OPEC has an Iraq problem: the group’s second-biggest exporter is lurching between quota busting and production-crimping crisis, clouding the policy-making picture as ministers decide how long they need to extend output curbs.
Exports from Iraq’s northern fields plunged by about 40 percent in the first half of November after clashes between the federal army and fighters from the semi-autonomous Kurdish region disrupted fields in the disputed Kirkuk province. After consistently exceeding its output quota all year, Iraqi production dropped in October when the fighting started.
The Organization of Petroleum Exporting Countries, due to meet next week in Vienna, is already grappling with volatile production in Nigeria and Libya, and Iraq adds another layer of unpredictability. For policy makers, the short-term disruption risks masking a longer-term truth: Iraq, which only got a production quota last year after decades of exemptions, has never felt comfortable with constraints and wants to maximize the country’s potential output.
“Production will remain volatile,” said Issam Chalabi, a consultant and former Iraqi oil minister. While it will be difficult for Iraq to replace barrels lost in the north quickly, Iraq’s “real intention is to reach the 5 million-barrel mark by year-end. Politics is the name of the game.”
The uncertainty makes it more difficult for OPEC to judge the global balance of supply and demand next year and make a decision about how long to extend supply curbs. The producers’ group is seeking to build consensus with non-members including Russia on whether to extend beyond March output cuts aimed at mopping up a supply glut.
While supplies from Libya and Nigeria — which don’t have formal production limits under the current OPEC deal — show some signs of stabilizing, Iraq is becoming more erratic. The country’s output fell last month by 120,000 barrels a day — the most since January — as the central government clashed with the Kurds, according to data compiled by Bloomberg. That meant Iraq pumped 4.35 million barrels a day in October, below its OPEC target for the first time this year.
Still, international companies producing in Iraq are pursuing plans to raise production capacity, Oil Minister Jabbar al-Luaibi said in September at a conference in the United Arab Emirates. The government was curtailing output at fields it operates on its own to meet its OPEC quota, he said.
OPEC’s strategy of cuts is showing signs of success in bolstering prices, with Brent trading above $60 a barrel this month after dropping to less than $30 a barrel last year. The benchmark grade gained 8 cents to $62.30 a barrel at 2 p.m. in London.
Fighting over Kirkuk and other regional tensions contributed to the increase in prices, according to Daniel Yergin, vice chairman of IHS Markit.
“This is the first time that we’ve seen regional geopolitics start to flow back into the price of oil” in several years, Yergin said in an interview in Abu Dhabi Nov. 14. “It’s something that OPEC will have to grapple with.”
It’s unclear when flows will resume from oil fields around the northern city of Kirkuk, which still require use of a pipeline held by the Kurds to reach international markets.
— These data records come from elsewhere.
-- ==== Sys2Proof/Laws/State.lean ====
section
/-! SUPPORT. One lemma per field per update of the state, true by definition, and what reading a register or its tag
gives after an update, so that no proof unfolds a record update. -/

namespace Sys2Proof.Machine

/-! ## setVal -/

@[simp] theorem State.setVal_cfg (s : State) (i : Reg) (v : Cell64) : (s.setVal i v).cfg = s.cfg := rfl
@[simp] theorem State.setVal_code (s : State) (i : Reg) (v : Cell64) : (s.setVal i v).code = s.code := rfl
@[simp] theorem State.setVal_lineTable (s : State) (i : Reg) (v : Cell64) : (s.setVal i v).lineTable = s.lineTable := rfl
@[simp] theorem State.setVal_metadata (s : State) (i : Reg) (v : Cell64) : (s.setVal i v).metadata = s.metadata := rfl
@[simp] theorem State.setVal_ip (s : State) (i : Reg) (v : Cell64) : (s.setVal i v).ip = s.ip := rfl
@[simp] theorem State.setVal_regs (s : State) (i : Reg) (v : Cell64) : (s.setVal i v).regs = s.regs.set i.toNat v i.isLt := rfl
@[simp] theorem State.setVal_tags (s : State) (i : Reg) (v : Cell64) : (s.setVal i v).tags = s.tags := rfl
@[simp] theorem State.setVal_flag (s : State) (i : Reg) (v : Cell64) : (s.setVal i v).flag = s.flag := rfl
@[simp] theorem State.setVal_stack (s : State) (i : Reg) (v : Cell64) : (s.setVal i v).stack = s.stack := rfl
@[simp] theorem State.setVal_pointerSlots (s : State) (i : Reg) (v : Cell64) : (s.setVal i v).pointerSlots = s.pointerSlots := rfl
@[simp] theorem State.setVal_slab (s : State) (i : Reg) (v : Cell64) : (s.setVal i v).slab = s.slab := rfl
@[simp] theorem State.setVal_tree (s : State) (i : Reg) (v : Cell64) : (s.setVal i v).tree = s.tree := rfl
@[simp] theorem State.setVal_pool (s : State) (i : Reg) (v : Cell64) : (s.setVal i v).pool = s.pool := rfl
@[simp] theorem State.setVal_status (s : State) (i : Reg) (v : Cell64) : (s.setVal i v).status = s.status := rfl
@[simp] theorem State.setVal_cause (s : State) (i : Reg) (v : Cell64) : (s.setVal i v).cause = s.cause := rfl
@[simp] theorem State.setVal_faultIp (s : State) (i : Reg) (v : Cell64) : (s.setVal i v).faultIp = s.faultIp := rfl
@[simp] theorem State.setVal_faultLine (s : State) (i : Reg) (v : Cell64) : (s.setVal i v).faultLine = s.faultLine := rfl
@[simp] theorem State.setVal_out (s : State) (i : Reg) (v : Cell64) : (s.setVal i v).out = s.out := rfl
@[simp] theorem State.setVal_diag (s : State) (i : Reg) (v : Cell64) : (s.setVal i v).diag = s.diag := rfl

/-! ## setTagBits -/

@[simp] theorem State.setTagBits_cfg (s : State) (i : Reg) (low : BitVec 5) : (s.setTagBits i low).cfg = s.cfg := rfl
@[simp] theorem State.setTagBits_code (s : State) (i : Reg) (low : BitVec 5) : (s.setTagBits i low).code = s.code := rfl
@[simp] theorem State.setTagBits_lineTable (s : State) (i : Reg) (low : BitVec 5) : (s.setTagBits i low).lineTable = s.lineTable := rfl
@[simp] theorem State.setTagBits_metadata (s : State) (i : Reg) (low : BitVec 5) : (s.setTagBits i low).metadata = s.metadata := rfl
@[simp] theorem State.setTagBits_ip (s : State) (i : Reg) (low : BitVec 5) : (s.setTagBits i low).ip = s.ip := rfl
@[simp] theorem State.setTagBits_regs (s : State) (i : Reg) (low : BitVec 5) : (s.setTagBits i low).regs = s.regs := rfl
@[simp] theorem State.setTagBits_tags (s : State) (i : Reg) (low : BitVec 5) : (s.setTagBits i low).tags = s.tags.set i.toNat (retag (s.tag i) low) i.isLt := rfl
@[simp] theorem State.setTagBits_flag (s : State) (i : Reg) (low : BitVec 5) : (s.setTagBits i low).flag = s.flag := rfl
@[simp] theorem State.setTagBits_stack (s : State) (i : Reg) (low : BitVec 5) : (s.setTagBits i low).stack = s.stack := rfl
@[simp] theorem State.setTagBits_pointerSlots (s : State) (i : Reg) (low : BitVec 5) : (s.setTagBits i low).pointerSlots = s.pointerSlots := rfl
@[simp] theorem State.setTagBits_slab (s : State) (i : Reg) (low : BitVec 5) : (s.setTagBits i low).slab = s.slab := rfl
@[simp] theorem State.setTagBits_tree (s : State) (i : Reg) (low : BitVec 5) : (s.setTagBits i low).tree = s.tree := rfl
@[simp] theorem State.setTagBits_pool (s : State) (i : Reg) (low : BitVec 5) : (s.setTagBits i low).pool = s.pool := rfl
@[simp] theorem State.setTagBits_status (s : State) (i : Reg) (low : BitVec 5) : (s.setTagBits i low).status = s.status := rfl
@[simp] theorem State.setTagBits_cause (s : State) (i : Reg) (low : BitVec 5) : (s.setTagBits i low).cause = s.cause := rfl
@[simp] theorem State.setTagBits_faultIp (s : State) (i : Reg) (low : BitVec 5) : (s.setTagBits i low).faultIp = s.faultIp := rfl
@[simp] theorem State.setTagBits_faultLine (s : State) (i : Reg) (low : BitVec 5) : (s.setTagBits i low).faultLine = s.faultLine := rfl
@[simp] theorem State.setTagBits_out (s : State) (i : Reg) (low : BitVec 5) : (s.setTagBits i low).out = s.out := rfl
@[simp] theorem State.setTagBits_diag (s : State) (i : Reg) (low : BitVec 5) : (s.setTagBits i low).diag = s.diag := rfl

/-! ## setReg -/

@[simp] theorem State.setReg_cfg (s : State) (i : Reg) (v : Cell64) (kind : TagKind) : (s.setReg i v kind).cfg = s.cfg := rfl
@[simp] theorem State.setReg_code (s : State) (i : Reg) (v : Cell64) (kind : TagKind) : (s.setReg i v kind).code = s.code := rfl
@[simp] theorem State.setReg_lineTable (s : State) (i : Reg) (v : Cell64) (kind : TagKind) : (s.setReg i v kind).lineTable = s.lineTable := rfl
@[simp] theorem State.setReg_metadata (s : State) (i : Reg) (v : Cell64) (kind : TagKind) : (s.setReg i v kind).metadata = s.metadata := rfl
@[simp] theorem State.setReg_ip (s : State) (i : Reg) (v : Cell64) (kind : TagKind) : (s.setReg i v kind).ip = s.ip := rfl
@[simp] theorem State.setReg_regs (s : State) (i : Reg) (v : Cell64) (kind : TagKind) : (s.setReg i v kind).regs = s.regs.set i.toNat v i.isLt := rfl
@[simp] theorem State.setReg_tags (s : State) (i : Reg) (v : Cell64) (kind : TagKind) : (s.setReg i v kind).tags = s.tags.set i.toNat (retag (s.tag i) kind.code) i.isLt := rfl
@[simp] theorem State.setReg_flag (s : State) (i : Reg) (v : Cell64) (kind : TagKind) : (s.setReg i v kind).flag = s.flag := rfl
@[simp] theorem State.setReg_stack (s : State) (i : Reg) (v : Cell64) (kind : TagKind) : (s.setReg i v kind).stack = s.stack := rfl
@[simp] theorem State.setReg_pointerSlots (s : State) (i : Reg) (v : Cell64) (kind : TagKind) : (s.setReg i v kind).pointerSlots = s.pointerSlots := rfl
@[simp] theorem State.setReg_slab (s : State) (i : Reg) (v : Cell64) (kind : TagKind) : (s.setReg i v kind).slab = s.slab := rfl
@[simp] theorem State.setReg_tree (s : State) (i : Reg) (v : Cell64) (kind : TagKind) : (s.setReg i v kind).tree = s.tree := rfl
@[simp] theorem State.setReg_pool (s : State) (i : Reg) (v : Cell64) (kind : TagKind) : (s.setReg i v kind).pool = s.pool := rfl
@[simp] theorem State.setReg_status (s : State) (i : Reg) (v : Cell64) (kind : TagKind) : (s.setReg i v kind).status = s.status := rfl
@[simp] theorem State.setReg_cause (s : State) (i : Reg) (v : Cell64) (kind : TagKind) : (s.setReg i v kind).cause = s.cause := rfl
@[simp] theorem State.setReg_faultIp (s : State) (i : Reg) (v : Cell64) (kind : TagKind) : (s.setReg i v kind).faultIp = s.faultIp := rfl
@[simp] theorem State.setReg_faultLine (s : State) (i : Reg) (v : Cell64) (kind : TagKind) : (s.setReg i v kind).faultLine = s.faultLine := rfl
@[simp] theorem State.setReg_out (s : State) (i : Reg) (v : Cell64) (kind : TagKind) : (s.setReg i v kind).out = s.out := rfl
@[simp] theorem State.setReg_diag (s : State) (i : Reg) (v : Cell64) (kind : TagKind) : (s.setReg i v kind).diag = s.diag := rfl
The pipeline exported 320,000 barrels a day in the first half of November, compared with 565,000 barrels daily on average during the first nine months of the year, according to Bloomberg data.
“The disruptions involving the Kurds could last another six months,” said Jaafar Altaie, managing director of consultant Manaar Group, which operates in Iraq. “Iraq will still be cheating, but the cheating will be intermittent and it will be disruptive.”
Nigeria’s production, which tumbled to the lowest in almost three years last August following a series of militant attacks, has recovered to the point that the country has said it would join the OPEC accord after six months of stability. That calm may yet unravel after militants in the Niger River delta ended their cease-fire earlier this month.
Volatility in Iraq’s output is unlikely to match that of Libya’s, where rival armed factions still compete for control of the country more than six years after the fall of dictator Muammar Al Qaddafi, according to Standard Chartered Plc.
Nonetheless, Iraq is now among the wild cards OPEC needs to take into account, according to Ed Morse, head of commodities research at Citigroup Inc. in New York. “Iraq has now joined them as itinerant, non-dependable supply to the market,” Morse said by phone.